Podcast: the founder of Lilliput Press on its 35 years, publishing Hubert Butler and Tim Robinson

 Antony Farrell, founder of the Lilliput Press in his office in Arbour Hill, Dublin. Photograph: Eric Luke

Antony Farrell, founder of the Lilliput Press in his office in Arbour Hill, Dublin. Photograph: Eric Luke

 

Antony Farrell, of Lilliput Press, which this year celebrates its 35th anniversary, discusses his career in publishing, the history of the press and the “genius” authors with whom he has worked over the years, including Hubert Butler – “he was a secular saint to me” – Tim Robinson, John Moriarty and Desmond Hogan.

He talks about his background – his father was “a Castle Catholic”, his mother an Ulster Protestant and he was educated at Harrow public school, where he boxed (“I was more athlete than aesthete”) and was called “a bog rat”, inspiring him to embrace his roots, studying Irish history at Trinity College Dublin.

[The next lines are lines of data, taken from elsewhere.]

-- ==== Sys2Proof/Proofs/GuideClusters.lean ====
section
/-!
SUPPORT. Guide cores, the heartbeat of a cluster and the oscillators, for O52 (R486, R488, R489).
-/
namespace Sys2Proof.Laws
open Sys2Proof.Machine Sys2Proof.Safety

variable {s t : State} {c d core : Nat}

/-! Guide cores (R488). -/

/-- The core is listed as retired. -/
def coreRetired (s : State) (d core : Nat) : State :=
  setGuide s { s.guide with coresBad := tput s.guide.coresBad d (Nat.lor (tgetD s.guide.coresBad d 0) (2 ^ core)) }

theorem regF_coreRetired (s : State) (d core x off hi lo : Nat) : regF (coreRetired s d core) x off hi lo = regF s x off hi lo := rfl

/-- The spare core takes the place of the failed one, or the cluster has one core less. -/
def coreTaken (s : State) (d core : Nat) : State :=
  if coreSpare s d then setRegF (coreRetired s d core) (pgGde d) 0x080 11 11 0
  else setRegF (coreRetired s d core) (pgGde d) 0x080 10 8 (coresUp s d - 1)

def coreTold (s : State) (d core : Nat) : State :=
  raise (errSet (coreTaken s d core) (pgGde d) 8 core) { ring := 0, kind := 0x6A, info := d + 4 * core + 16 }

def coreListed (s : State) (d core : Nat) : State :=
  cardPut (coreTold s d core) ctRetired (blkId (pgGde d)) (Nat.lor (tgetD s.guide.coresBad d 0) (2 ^ core))

/-- The state after a core has failed, before a cluster with too few fails. -/
def coreLost (s : State) (d core : Nat) : State :=
  if lowCore s d = some core && (lowCore (coreListed s d core) d).isSome then showCore (coreListed s d core) d else coreListed s d core

theorem exec_guideCoreFail (hd : d < 4) (hf : fwUp s = true) (hu : clusterUp s d = true) (hc : core < 4)
    (hb : (tgetD s.guide.coresBad d 0).testBit core = false) : exec (.guideCoreFail d core) s =
      .next (if coresUp (coreLost s d core) d < 3 then clusterFail (coreLost s d core) d else coreLost s d core) :=
  congrArg Host.Outcome.next (if_neg (by simp [hf, hu, hb]; omega))

theorem Stands.showCore (h : Stands s t) (d : Nat) : Stands s (showCore t d) := by
  unfold Machine.showCore
  exact (h.upd (u := (takeFree (takeFree (takeFree (takeFree t).2).2).2).2)).modBlk _ _

theorem regW_showCore (s : State) (d x off : Nat) : regW (showCore s d) x off = regW s x off := by
  unfold showCore
  exact regW_modBlk (takeFree (takeFree (takeFree (takeFree s).2).2).2).2 _ _ x off

theorem st_showCore (s : State) (d x : Nat) : (blk (showCore s d) x).st = (blk s x).st := by
  unfold showCore
  exact st_modBlk (takeFree (takeFree (takeFree (takeFree s).2).2).2).2 _ _ x

theorem coreLost_stands (s : State) (d core : Nat) : Stands (coreTold s d core) (coreLost s d core) :=
  ((Stands.refl _).cardPut _ _ _).opt (·.showCore d)

/-- The guide's own state changes in the list of retired cores alone. -/
theorem coreLost_guide (s : State) (d core : Nat) : (coreLost s d core).guide = (coreRetired s d core).guide := by
  have htaken : (coreTaken s d core).guide = (coreRetired s d core).guide := by
    unfold coreTaken
    split <;> rfl
  have hlisted : (coreListed s d core).guide = (coreRetired s d core).guide := errSet_guide.trans htaken
  unfold coreLost
  split <;> exact hlisted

We also touch on Brexit and Boris Johnson, including James Shapiro’s witty advice to the British prime minister on how to approach his book on Shakespeare.

Farrell also discusses the pros and cons of being published by an Irish publisher rather than a British one, the importance of alliances and building long-term relationships with authors, the different challenges of publishing fiction and nonfiction, and the people he has worked with over the years, many of whom have gone on to establish high-profile careers in publishing, the arts and as authors.

Describing it as “a kind of finishing school”, he speaks of the 300 or so interns he has employed over the years, including Aideen Howard, Brendan Barrington, Sarah Davis-Goff and Lisa Coen, Tom Morris, Elske Rahill and Nicole Flattery.

He speaks of his pride in publishing the first Dublin edition of Ulysses by James Joyce, bringing it home and establishing it as what he calls the canonical text, and other landmark books in his publishing career.

We also touch on the delicate subject of legacy planning. At 68, he intends to carry on until 80 and looks forward to soon overtaking Liam Miler’s  Dolmen Press in terms of longevity.

He offers a sneak preview of major titles coming up: including – a podcast exclusive! – Stephen Rea’s memoir, A Lifein Parts; A Letter marked Personal, a posthumous novel by JP Donleavy; and The Last Footman by Gillies Macbain, an Anglo-Irish memoir for which he has high hopes.